05/08/2025
$L Q4 2024 AI-Generated Earnings Call Transcript Summary
The paragraph describes the commencement of Loblaws Incorporated's fourth-quarter 2024 results conference call, which took place on February 20, 2025. Roy McDonald welcomes participants and notes the presence of the company's President and CEO, Perbank, and CFO, Richard Dufrin. The discussion will include forward-looking statements, which are based on current expectations and assumptions but are subject to risks and uncertainties that could lead to different outcomes. The company will not necessarily update these statements unless required by law. Non-GAAP financial measures might also be discussed, with further details available in the company's filings with Canadian securities regulators.

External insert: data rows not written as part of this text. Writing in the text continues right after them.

-- ==== Sys2Proof/Machine/State.lean ====
section
/-! DEFINITION. The state of the OQ-2040 as plain data: every register, memory, unit, port, queue and pin the spec gives it,
and the queue of the commands that are waiting. -/

namespace Sys2Proof.Machine

/-- Device state of the package (R396, Table 11.6); READY stands for "basins operate". -/
inductive Dev where
  | off | boot | ready | drain | faulted | wipe
  deriving DecidableEq, Repr

/-- The memory system at rest: bytes by device address (R38), poison marks, and the errors that the codes will find. -/
structure Mem where
  cells : Sparse Byte       -- unlisted bytes read as zero
  poison : Sparse Bool      -- by first address of the unit: 128-byte lines, 8-byte scratch words (Table 06.4)
  lineErr : Sparse Errors   -- bits of a stored line that are wrong at rest, by its device address (R192, R195)
  wordErr : Sparse Nat      -- wrong bits of a scratch word, by its device address (R208)
  deriving DecidableEq, Repr

/-- One lane of a vector register (R147). -/
structure Lane where
  val : F32
  mask : Bool
  poison : Bool
  deriving DecidableEq, Repr

/-- A level of a core's loop stack (R247, TID_LOOP_k_l). -/
structure Loop where
  start : Nat
  iterLeft : Nat
  lenM1 : Nat
  deriving DecidableEq, Repr

/-- What a core holds for (R266, R269, R270). -/
inductive HoldKind where
  | barrier (id budget : Nat)
  | gate
  | tide (tick : Nat)
  deriving DecidableEq, Repr

/-- A hold in progress. -/
structure Hold where
  kind : HoldKind
  start : Nat               -- tick in which this core began to hold
  edges : Nat               -- edges held so far
  barOver : Bool               -- bar_over already recorded
  timedOut : Bool           -- barrier_timeout already recorded
  deriving DecidableEq, Repr

/-- A pending ebb cause: the core that raised it, its code and the edges it stays pending; none while its end is not
known (REMOTE_EBB, Table 07.10). -/
structure Pend where
  core : Nat
  cause : Nat
  left : Option Nat
  deriving DecidableEq, Repr

/-- An ebb in progress (R255 to R261). -/
structure Ebb where
  causes : Nat              -- bit c − 1 for every cause raised
  core : Nat                -- lowest core that raised a cause; 0x3F for REMOTE_EBB alone
  pend : List Pend
  held : Nat
  start : Nat               -- the cycle not entered
  deriving DecidableEq, Repr

/-- A failed block awaiting its adjudication (R105 to R108): what the twin's recomputation and the probes will show. -/
structure Adj where
  array : Nat
  berth : Nat
  block : Nat
  verdict : Nat             -- Table 03.10
  c1 : Bool
  c2 : Bool
  c3 : Bool
  firstVec : Nat
  firstCol : Nat
  locStatus : Nat
  locCol : Nat
  locK : Nat
  outs : List (List Acc)    -- per vector of the block: what the berth's columns commit
  passSeq : Nat
  passStart : Nat
  vectors : Nat             -- V of the pass
  deriving DecidableEq, Repr

/-- A stream engine (R213, STR_ENGINE_e). -/
structure Engine where
  dir : Nat
  issue : Nat
  base : Nat                -- max(dl_base, c)
  step : Nat                -- max(dl_step, c)
  rows : Nat
  width : Nat               -- near cycles of a row (c of R211)
  post : Nat                -- OUT: c − 1 + dl_post
  busyTo : Option Nat       -- last busy cycle
  heldTo : Option Nat       -- last cycle held by the MVU
  seq : Nat
  fl : Option StrFl         -- the stream under way
  deriving DecidableEq, Repr

/-- A bundle in a core's queue (R242): its index, its 512 bits, none where the stream read poisoned, and the wrong bits of its eight
words under SECDED. -/
structure QBundle where
  index : Nat
  data : Option Nat
  errs : List Nat
  deriving DecidableEq, Repr

/-- A vector register write under way: it takes effect at the end of its logical cycle (R160). -/
structure VrWrite where
  cycle : Nat
  stage : Nat
  reg : Nat
  lanes : List Lane
  deriving DecidableEq, Repr

/-- Where a core stands in its schedule (TID_ISSUE_k states IDLE, RUN, PREEMPTED, ENDED). -/
inductive Phase where
  | idle | run | preempted | ended
  deriving DecidableEq, Repr

/-- A logical core: issue, loops, holds and ebbs, the cycles its units are occupied to, and their work in flight. -/
structure Core where
  phase : Phase
  cycle : Nat
  endCycle : Option Nat     -- the cycle in which END issued, which TID_CYCLE_k keeps (R238)
  half : Bool               -- audit mode: the audit edge of the pair has fallen (R238)
  ahead : Nat               -- edges taken before the tick that delivers them has passed
  streamAddr : Nat          -- device address of the bundle stream
  bundles : Nat
  bundle : Nat              -- next bundle index
  queue : List QBundle      -- fetched, oldest first (R242)
  fetch : Nat               -- the fetcher: the next bundle in execution order, its loop levels, bundles ahead of issue
  fetchLoops : List Loop
  fetchAhead : Nat
  fetchEnd : Bool           -- it has met END or a poisoned bundle
  waitLeft : Nat
  loose : Bool
  loops : List Loop         -- innermost first
  hold : Option Hold
  ebb : Option Ebb
  adj : List Adj
  adjRun : List (Adj × Nat)  -- adjudications under way, and the edges each has taken (R107)
  passStart : Option Nat
  passV : Nat
  passSplit : Nat
  passEn : Nat
  mvuIssue : Nat
  mvuKind : Nat             -- 0 none, 1 MATVEC, 2 BUILD
  mvuLastIntake : Option Nat
  mvuRowCycles : Nat        -- intake cycles of a row group
  mvuLastCommit : Option Nat
  mvuActive : Nat
  ldvTo : Option Nat
  vecNext : Nat             -- first cycle in which a vector operation may issue
  vrPend : List VrWrite     -- register writes of issued operations still to take effect
  lsTable : List Nat        -- 1,024 entries as bytes
  engines : List Engine
  chkBusyTo : Option Nat
  sat : Nat                 -- saturation events since launch
  empty : Nat               -- EMPTY_ROW events since launch
  feedCycle : Option Nat    -- cycle of the latest SPIKE_FEED's status write
  passes : List PassFl      -- in issue order
  mvus : List MvuFl
  ldv : Option LdvFl
  vops : List VFlight
  vecDesc : Option VDescFl  -- of the operation in op cycle 0
  firsts : List (Nat × Nat)  -- VEC_FF_c (and 0, VEC_PERMUTE_REC) of this launch: the cause and the charging operation's op cycle 0
  scan : Option Scan
  lands : List Land         -- host-memory window data to write
  lateRow : Option (Nat × Nat)  -- engine and row of the OUT row that the present STREAM_LATE ebb waits for (R215)
  now : Now
  deriving DecidableEq, Repr

/-- What a step of a basin has gathered over its launches (R290, R291, R354). -/
structure StepAcc where
  firstTick : Nat
  opPoint : Nat
  thermal : Nat
  minLevel : Nat
  cap : Nat
  nf : List Nat             -- causes 1 to 7
  sat : Nat
  empty : Nat
  feeds : Nat
  lastLoss : Nat
  gmax : Nat
  cycles : Nat
  ebbs : List (Nat × Nat)   -- causes 1 to 6: ebbs and pending edges
  ebbEdges : Nat
  holdEdges : Nat
  colls : Nat
  cargos : Nat
  crcs : List (Nat × Nat × Nat)  -- launch and issue order, cargo order, CRC of each delivered segment
  replica : Option (Nat × Nat)   -- digest and region
  spike : Bool
  boundBad : Bool
  poison : Bool
  timeout : Bool
  gateBits : Nat            -- the Dvor gate field of the evaluation
  sampled : Bool            -- a launch of the step has begun, and its operating point is sampled (R462)
  deriving DecidableEq, Repr

/-- A cargo contribution that has reached its owner. -/
structure Contrib where
  cargo : Nat
  member : Nat
  payload : List Byte
  wsum : Nat
  wmag : Nat
  poisoned : Bool
  mismatch : Bool
  loose : Bool
  port : Nat                -- ingress port; 0x3F for the owner's own
  deriving DecidableEq, Repr

/-- A cargo that waits to be written until the basin has sent what it overwrites (R323): source member and cargo, payload, causes of its
elements, CRC. -/
structure Delivery where
  s : Nat
  j : Nat
  payload : List Byte
  poisoned : Bool
  loose : Bool
  causes : List Nat
  crc : Nat
  deriving DecidableEq, Repr

/-- A posted collective (R322 to R325). -/
structure Coll where
  kind : Nat
  group : Nat
  peer : Nat
  tag : Nat
  inFmt : Nat
  outFmt : Nat
  rnd : Nat
  n : Nat
  src : Nat                 -- device addresses
  dst : Nat
  seq : Nat
  order : Nat               -- posted before it since launch
  core : Nat
  issue : Nat               -- logical cycle
  deadline : Nat            -- logical cycle
  tick : Nat
  loose : Bool
  contribs : List Contrib   -- received and not yet folded, in arrival order
  granted : List (Nat × Nat)  -- cargo and member already granted
  folded : List Nat         -- owned cargos whose result has left
  delivered : List Nat      -- cargos delivered to this basin; of a SEND, cargos acknowledged (R337)
  held : List Delivery
  launch : Nat              -- the launch that posted it, counted from reset
  sent : List (Nat × Nat)   -- own contributions sent: owner and cargo
  epoch : Nat               -- of the step and launch that posted it
  deriving DecidableEq, Repr

/-- A pod barrier's arrivals at the group's root (R342): id, rank and arrival tick. -/
structure BarArr where
  id : Nat
  rank : Nat
  tick : Nat
  deriving DecidableEq, Repr

/-- A basin: its launch, its step, its barrier and its collectives. -/
structure Basin where
  running : Bool            -- device state RUN (or EBB)
  live : Bool               -- cycle 0 of the launch has begun
  t : Nat                   -- launch tick
  launchNo : Nat            -- launches since reset
  scope : Nat               -- ebb_scope of the bound schedule
  contract : Nat
  preempting : Bool
  trapped : Bool            -- audit mode has latched a hazard of this launch (R274)
  acc : StepAcc
  barLast : Nat             -- tick of the latest arrival
  barRelease : Option Nat   -- release tick once known
  arrivals : List BarArr    -- at a pod barrier's root
  colls : List Coll
  early : List LinkMsg      -- grants and cargos that came before their collective was posted
  posts : List (Nat × Nat)  -- posts since launch, by group or by 256 × (16 + kind) + peer and tag
  posted : Nat              -- collectives posted since launch
  ebbNotice : Nat           -- notice sequence of EBB_START
  remotes : List (Nat × Nat)  -- source rank and sequence of started remote ebbs
  openAt : Option Nat       -- tick from which the opened gate is in force
  discarding : Bool         -- discarded, or to be discarded, when its schedule is complete
  deriving DecidableEq, Repr

/-- A program slot's schedule for one shape, as PROG_LOAD read it (R399). -/
structure Sched where
  cores : Nat
  contract : Nat
  scope : Nat
  streams : List (Nat × Nat × Nat)  -- per core: stream_addr, bundles, offset of the stream within the image
  deriving DecidableEq, Repr

/-- A program slot (R400). -/
structure Prog where
  src : Nat
  len : Nat
  scheds : List Sched
  deriving DecidableEq, Repr

/-- A command that has replied ACCEPTED_PENDING (R394). -/
structure PendCmd where
  h : Hdr
  opcode : Nat
  session : Nat             -- of its flow when it was accepted (R380)
  deriving DecidableEq, Repr

/-- A sequenced packet sent and not yet acknowledged (R383). -/
structure Sent where
  psn : Nat
  type : Nat
  payload : List Byte
  tick : Nat
  retx : Bool
  deriving DecidableEq, Repr

/-- An HREAD without its answer (R386, R388): the near line addresses it fills, in order. -/
structure HRead where
  flow : Nat
  tag : Nat
  len : Nat
  host : Nat
  near : List Nat           -- core scratch device address of each 16-byte piece, in host order
  engine : Nat              -- the stream engine whose row it fills
  win : Nat                 -- its window address
  cache : Bool              -- whether its lines go into the cache ways of their home dies (R221)
  start : Nat               -- basin address at which the row's near bytes start
  first : Nat               -- cycle of the row's first scratch write
  basin : Nat
  core : Nat
  tick : Nat
  deriving DecidableEq, Repr

/-- A Quayline flow (R379 to R384). -/
structure Flow where
  state : Nat               -- 0 CLOSED, 1 OPEN, 2 LOST
  peer : Nat
  peerAddr : Nat
  peerMac : Nat
  hostPort : Nat
  session : Nat
  rxNext : Nat
  txNext : Nat
  acked : Nat               -- latest cumulative acknowledgement received
  rxBuf : List (Nat × Dgram)  -- accepted out of order
  toBegin : List (Dgram × CmdEnv)  -- commands accepted in order that have not begun (R393)
  first : Option (List Byte)  -- first reply of the latest command begun, where it could not leave at once
  unacked : List Sent
  backlog : List (Nat × List Byte)  -- type and payload waiting for send space
  window : Nat
  halved : Option Nat       -- tick of the latest halving
  timeouts : Nat            -- consecutive, with no advance of ack
  ece : Bool                -- a CE mark waits to be echoed
  ackDue : Bool
  deriving DecidableEq, Repr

In the paragraph, Richard Dufrin discusses the year's strong financial performance, highlighting consistent revenue and earnings, expanding sales momentum, and stable gross margins. Key achievements include $61 billion in revenue, over $2.6 billion in adjusted earnings, $1.8 billion in share repurchases, and a 13.9% dividend increase. The company also expanded its retail footprint by adding food and drug stores, as well as pharmacy clinics, which boosted sales. Plans include investing $10 billion into the Canadian economy, opening more stores, and creating jobs. For the quarter, revenue grew by 2.9% to $14.9 billion, and adjusted EBITDA increased by 4%. Same-store sales were positively affected by the timing shift of Thanksgiving, with food sales improving despite this. Adjusted net earnings per share rose by 10%, while GAAP net earnings fell by 14.6% due to a $129 million non-cash charge related to the revaluation of their PC Optimum program liability.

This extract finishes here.